Fedora will stop maintaining and issuing updates for Fedora 33 on 2021-11-30.
It is Fedora's policy to close all bug reports from releases that are no longer
maintained. At that time this bug will be closed as EOL if it remains open with a
Fedora 'version' of '33'.

Package Maintainer: If you wish for this bug to remain open because you
plan to fix it in a currently maintained version, simply change the 'version' 
to a later Fedora version.

Thank you for reporting this issue and we are sorry that we were not 
able to fix it before Fedora 33 is end of life. If you would still like 
to see this bug fixed and are able to reproduce it against a later version 
of Fedora, you are encouraged  change the 'version' to a later Fedora 
version prior this bug is closed as described in the policy above.

Although we aim to fix as many bugs as possible during every release's 
lifetime, sometimes those efforts are overtaken by events. Often a 
more recent Fedora release includes newer upstream software that fixes 
bugs or makes them obsolete.

Comment 17 Ben Cotton 2021-11-04 15:35:18 UTC
This message is a reminder that Fedora 33 is nearing its end of life.
Fedora will stop maintaining and issuing updates for Fedora 33 on 2021-11-30.
It is Fedora's policy to close all bug reports from releases that are no longer
maintained. At that time this bug will be closed as EOL if it remains open with a
Fedora 'version' of '33'.

Package Maintainer: If you wish for this bug to remain open because you
plan to fix it in a currently maintained version, simply change the 'version' 
to a later Fedora version.

Thank you for reporting this issue and we are sorry that we were not 
able to fix it before Fedora 33 is end of life. If you would still like 
to see this bug fixed and are able to reproduce it against a later version 
of Fedora, you are encouraged  change the 'version' to a later Fedora 
version prior this bug is closed as described in the policy above.

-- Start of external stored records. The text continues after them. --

-- ==== Sys2Proof/Tests/Slice0.lean ====
section
/-! SUPPORT. The model's own tests: ill-formed terms, decoding of words written out from the spec, one-step tests from the spec's
vectors, and a witness for the hypotheses of every statement. -/

namespace Sys2Proof.Tests

open Sys2Proof.Machine Sys2Proof.Safety

/-! ### A small block to test -/

/-- Illustrative parameter values; INIT_FILL_COUNT is 2, to keep INIT short. -/
def cfg : Params where
  tSettleMs := 10
  tRstPreMs := 1
  tRstActiveMs := 2
  tRstPostMs := 3
  csActiveLevel := false
  dcCmdLevel := false
  resActiveLevel := false
  busyActiveLevel := true
  drvOut := #v[1, 2, 3]
  dataEntry := #v[4]
  winX := #v[5, 6]
  winY := #v[7, 8, 9, 10]
  border := #v[11]
  vcom := #v[12]
  gateV := #v[13]
  sourceV := #v[14, 15, 16]
  updMode := 17
  initFill := 0xFF
  initFillCount := 2
  updateSetCounters := false
  cntX := #v[18]
  cntY := #v[19, 20]
  dataFraming := .perPayload
  hasBoundedWait := true
  hostPortMap := 0

/-- A block after reset with these parameters, its transcript not yet begun. -/
def blk : State := { State.reset with cfg := cfg, pins := Pins.atReset cfg, trace := [] }

/-- The block with these cells of the frame buffer written. -/
def withCells (cells : List Host.Cell) : State := { blk with fb := cells }

/-- The block with these BUSY levels to come. -/
def withBusy (levels : List Level) : State := { blk with busyIn := levels }

/-- The block with these inputs to come. -/
def withHost (arrivals : List Arrival) : State := { blk with host := arrivals }

/-- The outcome is a next state of which `p` holds. -/
def ends (o : Host.Outcome State Fault Refusal) (p : State → Bool) : Bool :=
  match o with
  | .next t => p t
  | .fault _ => false
  | .refused _ => false

/-- The byte-level view of what a state has emitted, seen by a receiver that saw the reset levels. -/
def seen (t : State) : List Item := byteView t.cfg (.ofPins (Pins.atReset t.cfg)) t.trace.reverse

/-! ### Ill-formed terms -/

/-- 30_encoding.md R77 steps 3 and 4: each host operation with a stream of the wrong length, and a count of 0. -/
theorem test_wf_refuses_host :
    (Instr.clear [0]).wf = false ∧ (Instr.clearArea 0 0 1 1 [0]).wf = false ∧ (Instr.reverse [0]).wf = false ∧
      (Instr.reverseArea 0 0 1 1 [0]).wf = false ∧ (Instr.plotImage 0 0 2 9 [1, 2, 3]).wf = false ∧
      (Instr.wrCmd 0x12 [0]).wf = false ∧ (Instr.wrData 0 []).wf = false ∧ (Instr.wrData 2 [1]).wf = false ∧
      (Instr.waitBusy [0]).wf = false ∧ (Instr.init [0]).wf = false ∧ (Instr.update [0]).wf = false ∧
      (Instr.readFb 0 0 [0]).wf = false ∧ (Instr.waitBusyB 0 []).wf = false ∧ (Instr.waitBusyB 1 [0]).wf = false := by
  decide

/-- 30_encoding.md R80, R81: each wire command with a payload of the wrong length. -/
theorem test_wf_refuses_wire :
    (Instr.swReset [0]).wf = false ∧ (Instr.drvOut [0]).wf = false ∧ (Instr.dataEntry []).wf = false ∧
      (Instr.ramXWindow [0]).wf = false ∧ (Instr.ramYWindow [0, 0]).wf = false ∧ (Instr.borderWaveform []).wf = false ∧
      (Instr.vcom []).wf = false ∧ (Instr.gateVoltage []).wf = false ∧ (Instr.sourceVoltage [0]).wf = false ∧
      (Instr.lutWrite [0]).wf = false ∧ (Instr.updateControl []).wf = false ∧ (Instr.activateUpdate [0]).wf = false ∧
      (Instr.ramXCounter [0, 0]).wf = false ∧ (Instr.ramYCounter [0]).wf = false ∧ (Instr.cursorColStart []).wf = false ∧
      (Instr.cursorLengthAlt01 [1, 2, 3]).wf = false := by
  decide

theorem test_wf_accepts :
    (Instr.plotImage 0 0 2 9 [1, 2, 3, 4]).wf = true ∧ (Instr.wrData 2 [1, 2]).wf = true ∧ (Instr.drvOut [1, 2, 3]).wf = true ∧
      (Instr.writeRamBw [1, 2, 3, 4, 5]).wf = true := by
  decide

/-! ### Decoding words written out from the spec (30_encoding.md R71 to R76, 95_test_vectors.md) -/

/-- F0: the word is the OP value. -/
theorem test_decode_f0 :
    decode true (.host 0x0000000000000001#64 []) = .ok (.clear []) ∧
      decode true (.host 0x0000000000000003#64 []) = .ok (.reverse []) ∧
      decode true (.host 0x0000000000000008#64 []) = .ok (.waitBusy []) ∧
      decode true (.host 0x0000000000000009#64 []) = .ok (.init []) ∧
      decode true (.host 0x000000000000000A#64 []) = .ok (.update []) := by
  decide

/-- FA, with the words of V-F5, V-F8 and V-P14. -/
theorem test_decode_fa :
    decode true (.host 0x001414007C00F002#64 []) = .ok (.clearArea 240 124 20 20 []) ∧
      decode true (.host 0x000404007EFFFE04#64 []) = .ok (.reverseArea (BitVec.ofInt 16 (-2)) 126 4 4 []) ∧
      decode true (.host 0x000C020064000A05#64 [0xF0, 0x0F, 0xFF, 1]) = .ok (.plotImage 10 100 2 12 [0xF0, 0x0F, 0xFF, 1]) := by
  decide

/-- FC, FN, FR and FL, with the words of V-S2, V-S4, V-F12 and V-S9. -/
theorem test_decode_fc_fn_fr_fl :
    decode true (.host 0x0000000000001206#64 []) = .ok (.wrCmd 0x12 []) ∧
      decode true (.host 0x000000000000E007#64 []) = .ok (.wrData 224 []) ∧
      decode true (.host 0x000000000000F80B#64 []) = .ok (.readFb 248 0 []) ∧
      decode true (.host 0x000000001000000B#64 []) = .ok (.readFb 0 16 []) ∧
      decode true (.host 0x000000000000030C#64 []) = .ok (.waitBusyB 3 []) := by
  decide

/-- The wire bytes of 43_wire_commands.md R190 to R206. -/
theorem test_decode_wire :
    decode true (.wire 0x12 []) = .ok (.swReset []) ∧ decode true (.wire 0x01 [1, 2, 3]) = .ok (.drvOut [1, 2, 3]) ∧
      decode true (.wire 0x11 [3]) = .ok (.dataEntry [3]) ∧ decode true (.wire 0x44 [1, 2]) = .ok (.ramXWindow [1, 2]) ∧
      decode true (.wire 0x45 [1, 2, 3, 4]) = .ok (.ramYWindow [1, 2, 3, 4]) ∧
      decode true (.wire 0x3C [1]) = .ok (.borderWaveform [1]) ∧ decode true (.wire 0x2C [1]) = .ok (.vcom [1]) ∧
      decode true (.wire 0x03 [1]) = .ok (.gateVoltage [1]) ∧ decode true (.wire 0x04 [1, 2, 3]) = .ok (.sourceVoltage [1, 2, 3]) ∧
      decode true (.wire 0x32 [1]) = .ok (.lutWrite [1]) ∧ decode true (.wire 0x24 [1]) = .ok (.writeRamBw [1]) ∧
      decode true (.wire 0x22 [0xC7]) = .ok (.updateControl [0xC7]) ∧ decode true (.wire 0x20 []) = .ok (.activateUpdate []) ∧
      decode true (.wire 0x4E [0]) = .ok (.ramXCounter [0]) ∧ decode true (.wire 0x4F [0, 0]) = .ok (.ramYCounter [0, 0]) ∧
      decode true (.wire 0x0F [0]) = .ok (.cursorColStart [0]) ∧
      decode true (.wire 0x01 [0x10]) = .ok (.cursorLengthAlt01 [0x10]) := by
  decide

Although we aim to fix as many bugs as possible during every release's 
lifetime, sometimes those efforts are overtaken by events. Often a 
more recent Fedora release includes newer upstream software that fixes 
bugs or makes them obsolete.

Comment 18 Ben Cotton 2021-11-30 18:40:21 UTC
Fedora 33 changed to end-of-life (EOL) status on 2021-11-30. Fedora 33 is
no longer maintained, which means that it will not receive any further
security or bug fix updates. As a result we are closing this bug.

If you can reproduce this bug against a currently maintained version of
Fedora please feel free to reopen this bug against that version. If you
are unable to reopen this bug, please file a new report against the
current release. If you experience problems, please add a comment to this
bug.

Thank you for reporting this bug and we are sorry it could not be fixed.

Comment 19 Fedora Update System 2022-10-05 12:46:41 UTC
FEDORA-2022-f0988ea008 has been submitted as an update to Fedora 38. https://bodhi.fedoraproject.org/updates/FEDORA-2022-f0988ea008

Comment 20 Fedora Update System 2022-10-05 12:57:08 UTC
FEDORA-2022-f0988ea008 has been pushed to the Fedora 38 stable repository.
If problem still persists, please make note of it in this bug report.